DDOS attack is not necessarily completely out of the purpose of bring services, such as playing games before encountered players because the purpose of DDOS server didn’t rob to row in the first room, this kind of factors can effect a radical cure through product design, and there are a lot of application layer DDOS just in order to get another goal, had nothing to do with the above four layers of defense mechanism, It’s about product design. So the defense against DDOS is based on motivation, not blind response.

0 x05 NIPS


ADS is essentially a packet filtering device, which is similar to IPS although it has different functions. As mentioned before, it is necessary to provide virtual patch function for IPS of the whole site sometimes. ADS devices can play this role, but there are only a limited number of items. Payload can be customized

General security teams can easily implement manual customization by running POC exploits, capturing packets to find out the characteristics of attack payload, and editing hexadecimal matching rules.

0x06 Break defense and Counter


From the perspective of security managers, even with a complete 4-layer defense mechanism, it is not perfect, the so-called platform with 400-500G protection capacity is completely possible to be destroyed, complete protection capacity is built on the effectiveness of people, strategies and technical means, if there is a problem in these links, The entire anti-ddos process may fail. Examples include the following:

  • The IP address of the blackhole route must be defined and associated by the defense. In the process of association, a notification is sent to the upstream device to block IP addresses. If the interface is unavailable, this function will be invalid, so ISP-level defense may fail
  • CDN cloud cleaning service relies on the cleaning service provider to take over domain name resolution. If the DNS of the cloud cleaning service provider itself is unavailable, it will also lead to the failure of defense at this level. There are many problems like this, and these anti-D vendors are not invulnable
  • ADS may not be deployed in series at ordinary times, but they must be the front-end device of services after attacks are diverted. If the device itself has the possibility of DOS, even if the bypass is triggered, the defense is completely invalid. On the other hand, THE ADS device is usually connected to the management node. It will also lead to a series of problems of ADS defense.
  • Large flow attack need human intervention, safety is the most basic needs or operations staff in the office network management node connected to the ADS, can remote operations ADS equipment, if the office network operations management link failure, not only cut off the operation, will also elevate the scene emergency tension one order of magnitude, make people more.
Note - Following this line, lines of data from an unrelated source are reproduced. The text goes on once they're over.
/-! ### The control link's own requests (chapter 10) -/

theorem answers_setParam (param : Byte) (value : Word) : Answers (ansSetParam param value) :=
  fun s => answered_withArgs (by
    split
    · simp
    · next p _ =>
      have happlied : s.LineKept (s.applyParams p) := ⟨rfl, rfl, rfl, List.prefix_refl _⟩
      simp [happlied])

theorem answers_reset (scope : Byte) : Answers (ansReset scope) :=
  answers_withArgs fun _ => answered_ok _ ⟨rfl, rfl, rfl, List.prefix_refl _⟩

theorem lineKept_clearStatus (s : State) : s.LineKept s.clearStatus := ⟨rfl, rfl, rfl, List.prefix_refl _⟩

/-! ### The form of a request row (R173) -/

/-- A row is a request of a kind: its frame, when it is received and not discarded, is answered by a block, and what follows
the forming of the reply leaves the control link to itself. Only a request that is always taken has anything to follow. -/
def IsRequest (i : Instr) (kind : Byte) : Prop :=
  ∃ (handle : State → State × Answer) (after : State → State), Answers handle ∧ (∀ t : State, t.LineKept (after t)) ∧
    (after = id ∨ ∀ s, (handle s).2.Takes) ∧ ∀ s : State, s.runRequest i = s.requestThen kind handle after

/-- A request with nothing to do once its reply is formed. -/
theorem isRequest_of_answers {i : Instr} {kind : Byte} {handle : State → State × Answer} (h : Answers handle)
    (hi : ∀ s : State, s.runRequest i = s.request kind handle) : IsRequest i kind :=
  ⟨handle, id, h, fun t => lineKept_refl t, .inl rfl, hi⟩

/-- A read. -/
theorem isRequest_of_read {i : Instr} {kind : Byte} {checks : List Bool} {answer : State → Answer}
    (hi : ∀ s : State, s.runRequest i = s.request kind (withArgs checks (fun t => (t, answer t)))) : IsRequest i kind :=
  isRequest_of_answers (answers_withArgs answers_read) hi

/-- A read with no arguments. -/
theorem isRequest_of_readAll {i : Instr} {kind : Byte} {answer : State → Answer}
    (hi : ∀ s : State, s.runRequest i = s.request kind (fun t => (t, answer t))) : IsRequest i kind :=
  isRequest_of_answers answers_read hi

/-- Every row with an encoding is a request of the kind it encodes to. -/
theorem isRequest_of_encode {i : Instr} {kind : Byte} {body : List Byte} (h : encodeRequest i = some (kind, body)) :
    IsRequest i kind := by
  cases i with
  | defineSeats => cases h; exact isRequest_of_answers (answers_defineSeats _ _ _ _ _) fun _ => rfl
  | holdSeat => cases h; exact isRequest_of_answers (answers_holdSeat _) fun _ => rfl
  | freeSeat => cases h; exact isRequest_of_answers (answers_freeSeat _) fun _ => rfl
  | repairSeat => cases h; exact isRequest_of_answers (answers_repairSeat _) fun _ => rfl
  | readSeat => cases h; exact isRequest_of_read fun _ => rfl
  | withdraw => cases h; exact isRequest_of_answers (answers_withdraw _) fun _ => rfl
  | readCandidate => cases h; exact isRequest_of_answers (answers_readCandidate _ _ _) fun _ => rfl
  | setRoute => cases h; exact isRequest_of_answers (answers_setRoute _ _ _) fun _ => rfl
  | clearRoute => cases h; exact isRequest_of_answers (answers_clearRoute _) fun _ => rfl
  | readRoutes => cases h; exact isRequest_of_readAll fun _ => rfl
  | allocate => cases h; exact isRequest_of_answers (answers_allocate _ _ _ _ _) fun _ => rfl
  | allocateRun => cases h; exact isRequest_of_answers (answers_allocateRun _ _ _ _ _ _) fun _ => rfl
  | readQueue => cases h; exact isRequest_of_readAll fun _ => rfl
  | move => cases h; exact isRequest_of_answers (answers_move _ _) fun _ => rfl
  | setTimebase => cases h; exact isRequest_of_answers (answers_setTimebase _ _ _ _) fun _ => rfl
  | setHallTime => cases h; exact isRequest_of_answers (answers_setHallTime _ _ _) fun _ => rfl
  | readClock => cases h; exact isRequest_of_readAll fun _ => rfl
  | defineSitting => cases h; exact isRequest_of_answers (answers_defineSitting _ _ _ _ _ _ _ _ _ _ _ _) fun _ => rfl
  | startSitting => cases h; exact isRequest_of_answers (answers_startSitting _ _ _ _) fun _ => rfl
  | cancelStart => cases h; exact isRequest_of_answers (answers_cancelStart _) fun _ => rfl
  | holdSitting => cases h; exact isRequest_of_answers (answers_holdSitting _) fun _ => rfl
  | resumeSitting => cases h; exact isRequest_of_answers (answers_resumeSitting _) fun _ => rfl
  | closeSitting => cases h; exact isRequest_of_answers (answers_closeSitting _) fun _ => rfl
  | forceClose => cases h; exact isRequest_of_answers (answers_forceClose _) fun _ => rfl
  | clearSitting => cases h; exact isRequest_of_answers (answers_clearSitting _) fun _ => rfl
  | readSitting => cases h; exact isRequest_of_read fun _ => rfl
  | leave => cases h; exact isRequest_of_answers (answers_leave _) fun _ => rfl
  | readMarks => cases h; exact isRequest_of_read fun _ => rfl
  | startLink => cases h; exact isRequest_of_answers (answers_startLink _) fun _ => rfl
  | stopLink => cases h; exact isRequest_of_answers (answers_stopLink _) fun _ => rfl
  | readLink => cases h; exact isRequest_of_read fun _ => rfl
  | raiseAlert => cases h; exact isRequest_of_answers (answers_raiseAlert _) fun _ => rfl
  | setHandsetZones => cases h; exact isRequest_of_answers (answers_setHandsetZones _ _) fun _ => rfl
  | cancelCall => cases h; exact isRequest_of_answers (answers_cancelCall _) fun _ => rfl
  | readCalls => cases h; exact isRequest_of_readAll fun _ => rfl
  | issueBooklet => cases h; exact isRequest_of_answers (answers_issueBooklet _) fun _ => rfl
  | takeExceptions => cases h; exact isRequest_of_answers (answers_takeExceptions _) fun _ => rfl
  | startSweep => cases h; exact isRequest_of_answers (answers_startSweep _ _ _ _ _) fun _ => rfl
  | stopSweep => cases h; exact isRequest_of_answers (answers_stopSweep _) fun _ => rfl
  | readScripts => cases h; exact isRequest_of_read fun _ => rfl
  | readSweep => cases h; exact isRequest_of_read fun _ => rfl
  | readReader => cases h; exact isRequest_of_readAll fun _ => rfl
  | keyBegin => cases h; exact isRequest_of_answers (answers_keyBegin _ _ _ _) fun _ => rfl
  | keyPart => cases h; exact isRequest_of_answers (answers_keyPart _ _ _) fun _ => rfl
  | keyEnd => cases h; exact isRequest_of_answers (answers_keyEnd _) fun _ => rfl
  | withdrawQuestion => cases h; exact isRequest_of_answers (answers_withdrawQuestion _ _) fun _ => rfl
  | readKey => cases h; exact isRequest_of_answers (answers_readKey _ _ _) fun _ => rfl
  | readSheet => cases h; exact isRequest_of_read fun _ => rfl
  | readBatch => cases h; exact isRequest_of_readAll fun _ => rfl
  | startBatch => cases h; exact isRequest_of_answers (answers_startBatch _ _ _ _) fun _ => rfl
  | continueBatch => cases h; exact isRequest_of_answers answers_continueBatch fun _ => rfl
  | extendSegment => cases h; exact isRequest_of_answers (answers_extendSegment _) fun _ => rfl
  | releaseSlots => cases h; exact isRequest_of_answers (answers_releaseSlots _) fun _ => rfl
  | abortBatch => cases h; exact isRequest_of_answers answers_abortBatch fun _ => rfl
  | resolveDuplicate => cases h; exact isRequest_of_answers (answers_resolveDuplicate _ _) fun _ => rfl
  | remark => cases h; exact isRequest_of_answers (answers_remark _) fun _ => rfl
  | setParam => cases h; exact isRequest_of_answers (answers_setParam _ _) fun _ => rfl
  | getParam => cases h; exact isRequest_of_read fun _ => rfl
  | identify => cases h; exact isRequest_of_readAll fun _ => rfl
  | readStatus =>
    cases h
    exact ⟨ansReadStatus, State.clearStatus, answers_read, lineKept_clearStatus, .inr fun _ => takes_ok _, fun _ => rfl⟩
  | reset => cases h; exact isRequest_of_answers (answers_reset _) fun _ => rfl
  | _ => exact nomatch h

/-- A row with an encoding ends when its request has been dealt with. -/
theorem exec_of_encode {i : Instr} {kind : Byte} {body : List Byte} (h : encodeRequest i = some (kind, body)) (s : State) :
    exec i s = done (s.runRequest i) := by
  cases i with
  | resetPorts | resetHall | powerOn | linkReset | badFrame | receiveGapTimeout | unknownKind | overrun | hrdyChange
  | frameSent | timebaseSecond | syncEdge | syncLost | scheduledStart | sittingSecond | readingCompare | sittingWarning
  | lateCutoff | writingCompare | warnFiring | endFiring | restExpiry | escalation | handsetAway | retryPass | relocation
  | pollCycleStart | pollFrame | pollTimeout | seatReply | handsetReply | stationReply | wallClockReply | lateUnitReply
  | pollCycleEnd | timeCodeBroadcast | timeCodeRepeat | sheetFrameEnd | frameGapTimeout | rrdyChange | verdictSent
  | lineIdleReturn => exact nomatch h
  | _ => rfl

/-! ### A request in each of the states its frame may find (R172, R174) -/

section
variable {s : State} {kind : Byte} {handle : State → State × Answer} {after : State → State}

theorem requestThen_listening (h : s.listening = true) : s.requestThen kind handle after =
    after ((handle s.toHunt).1.pushReply (kind + 0x80#8) (handle s.toHunt).2) := by
  obtain ⟨hline, hwaiting⟩ := listening_iff.mp h
  simp [State.requestThen, State.onFrame, hline, hwaiting, State.toHunt]

theorem onFrame_held {take : State → State} (h : s.cli.lineHeld = true) : s.onFrame take = s := if_pos h

theorem onFrame_waiting {take : State → State} (h : s.cli.lineHeld = false) (hw : s.waiting = true) :
    s.onFrame take = s.discardFrame := by
  simp [State.onFrame, h, hw]

theorem onFrame_listening {take : State → State} (h : s.listening = true) : s.onFrame take = take s.toHunt := by
  obtain ⟨hline, hwaiting⟩ := listening_iff.mp h
  simp [State.onFrame, hline, hwaiting, State.toHunt]

end

/-- Settles O10: the request by the block that answers it, the reply by what follows its forming. -/
theorem everyRequestGetsOneReply : Obligations.EveryRequestGetsOneReply := by
  unfold Obligations.EveryRequestGetsOneReply
  intro i kind body s hi hl
  obtain ⟨handle, after, hanswers, hafter, htaken, hrun⟩ := isRequest_of_encode hi
  obtain ⟨hline, hrefused⟩ := hanswers s.toHunt
  refine ⟨s.runRequest i, ⟨kind + 0x80#8, (handle s.toHunt).2.status, (handle s.toHunt).1.cli.flags,
    (handle s.toHunt).2.body⟩, exec_of_encode hi s, rfl, ?joins, fun hok hqueued hpartial => ?refused⟩
  all_goals rw [hrun, requestThen_listening hl]
  case joins =>
    refine (hafter _).replies.trans ?_
    rw [State.pushReply, hline.replies]
    rfl
  case refused =>
    have hno : ¬(handle s.toHunt).2.Takes := fun h => h.elim hok fun h => h.elim hqueued hpartial
    obtain rfl : after = id := htaken.resolve_right fun h => hno (h _)
    rw [hrefused hno]
    rfl

end Sys2Proof.Machine
end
The above is not to provide new ideas for attack, but to provide alternative perspectives for anti-ddos solution makers to examine the shortcomings of the solution.

0x07 File and trace


It is now possible to file attacks with more than 100 gigabytes of traffic, which is much happier than before. In the past, you could not even file a case without local resources, but filing a case is only the first step in a long journey. If you want to find someone, you must successfully complete the following steps:

  • In the mass of attacks, look for clues that can be traced back to the IP or related domain name of the C&C server
  • “Black” eat “black”, shut down the C&C server
  • Physically locate attackers by logging in to their IP or using third-party APT’s big data resources (if you can get them)
  • Accompany the uncles to the house arrest
  • Go to court

If the person has no special status, you may get what you want, but if there are special people, you will spend months in vain. The ability to hack depends on the security team’s ability to penetrate and have the leisure to do so. This process is still a bit expensive for many companies, and a strong security team alone is enough to kill most companies. I just happened to meet such a team in the past.